▶ [WHAT THE EXERCISE ASKS] Where a line of the data below has the string "then", copy that line.

▶ [EXTRACTED RECORDS]
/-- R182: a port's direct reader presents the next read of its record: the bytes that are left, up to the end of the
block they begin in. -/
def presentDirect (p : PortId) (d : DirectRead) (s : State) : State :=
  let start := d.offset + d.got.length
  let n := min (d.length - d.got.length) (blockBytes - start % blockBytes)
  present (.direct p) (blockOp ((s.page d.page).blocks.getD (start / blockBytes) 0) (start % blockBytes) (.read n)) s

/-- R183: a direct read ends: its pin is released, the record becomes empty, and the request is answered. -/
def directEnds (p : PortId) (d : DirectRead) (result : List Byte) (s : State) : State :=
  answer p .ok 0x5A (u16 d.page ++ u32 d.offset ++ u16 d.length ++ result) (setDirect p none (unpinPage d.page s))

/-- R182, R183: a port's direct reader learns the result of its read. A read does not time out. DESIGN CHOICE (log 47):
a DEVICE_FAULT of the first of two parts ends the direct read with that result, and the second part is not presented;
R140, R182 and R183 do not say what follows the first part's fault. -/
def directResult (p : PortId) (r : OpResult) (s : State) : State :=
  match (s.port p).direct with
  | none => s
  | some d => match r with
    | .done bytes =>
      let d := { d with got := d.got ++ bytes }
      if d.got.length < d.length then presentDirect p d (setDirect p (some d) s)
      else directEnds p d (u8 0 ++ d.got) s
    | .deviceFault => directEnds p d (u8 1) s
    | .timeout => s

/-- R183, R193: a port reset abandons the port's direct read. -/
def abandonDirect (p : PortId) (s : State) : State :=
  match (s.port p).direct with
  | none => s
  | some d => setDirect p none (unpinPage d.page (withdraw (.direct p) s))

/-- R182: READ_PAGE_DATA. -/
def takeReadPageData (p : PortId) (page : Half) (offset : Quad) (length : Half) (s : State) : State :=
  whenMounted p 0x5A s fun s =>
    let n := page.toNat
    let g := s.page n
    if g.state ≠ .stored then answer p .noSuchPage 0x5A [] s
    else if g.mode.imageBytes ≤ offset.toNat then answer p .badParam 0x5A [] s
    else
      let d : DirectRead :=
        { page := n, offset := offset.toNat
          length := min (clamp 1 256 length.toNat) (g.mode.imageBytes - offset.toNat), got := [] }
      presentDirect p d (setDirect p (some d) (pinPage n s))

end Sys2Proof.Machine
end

▶ [RESPONSE]
      if d.got.length < d.length then presentDirect p d (setDirect p (some d) s)
    if g.state ≠ .stored then answer p .noSuchPage 0x5A [] s
    else if g.mode.imageBytes ≤ offset.toNat then answer p .badParam 0x5A [] s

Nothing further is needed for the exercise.